Work to complete: Among the records below, count the lines where "bytes" occurs, and report that total alone.

Excerpted records:
────────
-- ==== Sys2Proof/Machine/Stream.lean ====
section
/-! DEFINITION. The meanings of the stream-level operations (40_stream_ops.md R73 to R81). -/

namespace Sys2Proof.Machine

/-- What the three drop operations share: latch the head byte, consume exactly one byte, and let `note` report the
byte read (40_stream_ops.md R73 to R75). The refusal is a broken guarantee of the caller (20_memory.md R32). -/
def dropOne (head : Byte) (note : List Byte → State → State) (s : State) : Host.Outcome State Fault Refusal :=
  if rxAvail s < 1 then .refused .readPastAvailable
  else
    let (bytes, t) := rxRead 1 (latch head s)
    .next (note bytes t)

/-- DROP_ZERO (40_stream_ops.md R73). -/
def execDropZero (s : State) : Host.Outcome State Fault Refusal :=
  dropOne 0x00#8 (raise .noiseByte) s

/-- DROP_FILLER: silent (40_stream_ops.md R74). -/
def execDropFiller (s : State) : Host.Outcome State Fault Refusal :=
  dropOne Config.busyByte (fun _ t => t) s

/-- DROP_OVERLEN (40_stream_ops.md R75). -/
def execDropOverlen (byte : Byte) (s : State) : Host.Outcome State Fault Refusal :=
  dropOne byte (raise .noiseByte) s

/-- The operation ends and the buffer is discarded; the next operation begins at S1 (40_stream_ops.md R79 to R81,
10_state.md R21). -/
def endFrame (o : Host.Outcome State Fault Refusal) : Host.Outcome State Fault Refusal :=
  match o with
  | .next t => .next (discardFrame t)
  | .fault r => .fault r
  | .refused r => .refused r

/-- The checks of a loaded frame, in order, and its dispatch (40_stream_ops.md R79 to R81). -/
def checkAndDispatch (s : State) : Host.Outcome State Fault Refusal :=
  if eofOk s = false then .next (raise .badEof s.fb.frame s)
  else if checksumOk s = false then .next (raise .badChecksum s.fb.frame s)
  else dispatch (typeByte s) s

/-- FRAME with declared length `length`, its four outcomes tried in the order of 40_stream_ops.md R76: STARVED (R77),
then the load (R78), BAD_EOF (R79), BAD_CHECKSUM (R80), ACCEPTED (R81). -/
def execFrame (length : Byte) (s : State) : Host.Outcome State Fault Refusal :=
  let s := latch length s
  if starved s then .next (halt (raise .starvation [] s))
  else if Config.fbSize < frameSize s then .fault .frameBufferOverrun
  else
    let (bytes, t) := rxRead (frameSize s) s
    endFrame (checkAndDispatch (loadFrame bytes t))

end Sys2Proof.Machine
end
────────
Answer to this exercise: 4